§ Problem: Retype each entry below exactly as it stands.

(Stored data)
########################################

-- ==== Sys2Proof/Machine/Fetch.lean ====
section
/-! DEFINITION. Fetching an instruction: the opcode byte, decoding, then the operand bytes the opcode asks for
(00_scope.md R16, 30_encoding.md R103, 60_exceptions.md R291). Nothing is written while fetching. -/

namespace Sys2Proof.Machine

/-- The operand bytes of a format, at `pc+1` and `pc+2` (R16, R101). -/
def fetchOperands (form : Form) (s : State) : Attempt Instr :=
  match form with
  | .op i => .ok i
  | .d8 f => do
    let imm ← memRead (s.pc + 1) s
    .ok (f imm)
  | .d16 f => do
    let w ← memRead16 (s.pc + 1) s
    .ok (f w)

/-- The instruction at `pc`: an unrecognized opcode is raised before any operand is fetched (R284). -/
def fetch (s : State) : Attempt Instr := do
  let op ← memRead s.pc s
  match decodeOpcode s.cfg.opc op with
  | none => raiseFault (.unrecognizedOpcode op s.pc) s
  | some form => fetchOperands form s

/-- Store the bytes of a number at `pc` and the addresses after it, as far as they name cells, with no check: a
program byte put where the next step fetches. -/
def placeAtPc (s : State) (bytes : List Byte) : State :=
  s.setMem (s.mem.load s.pc (bytes.take (s.cfg.totalSize + 1 - s.pc)))

end Sys2Proof.Machine
end

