-- ==== Sys2Proof/Machine/Step.lean ====
section
/-! DEFINITION. `Step()`, the one transition of the engine (70_reset_and_hazards.md R336). -/

namespace Sys2Proof.Machine

/-- The last line of R336: after the instruction, the end-of-memory test. -/
def settle : Result → Result
  | .next s => .next (stopAtEnd s)
  | .fault r => .fault r
  | .refused r => .refused r

/-- `Step()` (R336), line by line. It does not consult `running` and does not set it (R33, D23). A configuration
that breaks R330 is refused before any rule applies (U6; log 10). -/
def step (s : State) : Host.Outcome State Fault Refusal :=
  if s.cfg.wf then
    match s.fault with
    | some _ => .next s
    | none =>
      if s.cfg.totalSize ≤ s.pc then .next (s.setRunning false)
      else
        match fetch s with
        | .ok i => settle (exec i s)
        | .error r => .next (takeFault r)
  else .refused .illFormedConfig

/-- `s` with the instruction of the bits `w` where the next step fetches: three bytes at `pc`, the longest
instruction there is (30_encoding.md R100). It stands for a program the host loads (SetCode and Reset; log 4). -/
def State.withFetchWord (s : State) (nbits w : Nat) : State := placeAtPc s (bytesOfNat 3 (w % 2 ^ nbits))

end Sys2Proof.Machine
end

########################################

§ Exercise output:
-- ==== Sys2Proof/Machine/Fetch.lean ====
section
/-! DEFINITION. Fetching an instruction: the opcode byte, decoding, then the operand bytes the opcode asks for
(00_scope.md R16, 30_encoding.md R103, 60_exceptions.md R291). Nothing is written while fetching. -/

namespace Sys2Proof.Machine

/-- The operand bytes of a format, at `pc+1` and `pc+2` (R16, R101). -/
def fetchOperands (form : Form) (s : State) : Attempt Instr :=
  match form with
  | .op i => .ok i
  | .d8 f => do
    let imm ← memRead (s.pc + 1) s
    .ok (f imm)
  | .d16 f => do
    let w ← memRead16 (s.pc + 1) s
    .ok (f w)

/-- The instruction at `pc`: an unrecognized opcode is raised before any operand is fetched (R284). -/
def fetch (s : State) : Attempt Instr := do
  let op ← memRead s.pc s
  match decodeOpcode s.cfg.opc op with
  | none => raiseFault (.unrecognizedOpcode op s.pc) s
  | some form => fetchOperands form s

/-- Store the bytes of a number at `pc` and the addresses after it, as far as they name cells, with no check: a
program byte put where the next step fetches. -/
def placeAtPc (s : State) (bytes : List Byte) : State :=
  s.setMem (s.mem.load s.pc (bytes.take (s.cfg.totalSize + 1 - s.pc)))

end Sys2Proof.Machine
end

-- ==== Sys2Proof/Machine/Step.lean ====
section
/-! DEFINITION. `Step()`, the one transition of the engine (70_reset_and_hazards.md R336). -/

namespace Sys2Proof.Machine

/-- The last line of R336: after the instruction, the end-of-memory test. -/
def settle : Result → Result
  | .next s => .next (stopAtEnd s)
  | .fault r => .fault r
  | .refused r => .refused r

/-- `Step()` (R336), line by line. It does not consult `running` and does not set it (R33, D23). A configuration
that breaks R330 is refused before any rule applies (U6; log 10). -/
def step (s : State) : Host.Outcome State Fault Refusal :=
  if s.cfg.wf then
    match s.fault with
    | some _ => .next s
    | none =>
      if s.cfg.totalSize ≤ s.pc then .next (s.setRunning false)
      else
        match fetch s with
        | .ok i => settle (exec i s)
        | .error r => .next (takeFault r)
  else .refused .illFormedConfig

/-- `s` with the instruction of the bits `w` where the next step fetches: three bytes at `pc`, the longest
instruction there is (30_encoding.md R100). It stands for a program the host loads (SetCode and Reset; log 4). -/
def State.withFetchWord (s : State) (nbits w : Nat) : State := placeAtPc s (bytesOfNat 3 (w % 2 ^ nbits))

end Sys2Proof.Machine
end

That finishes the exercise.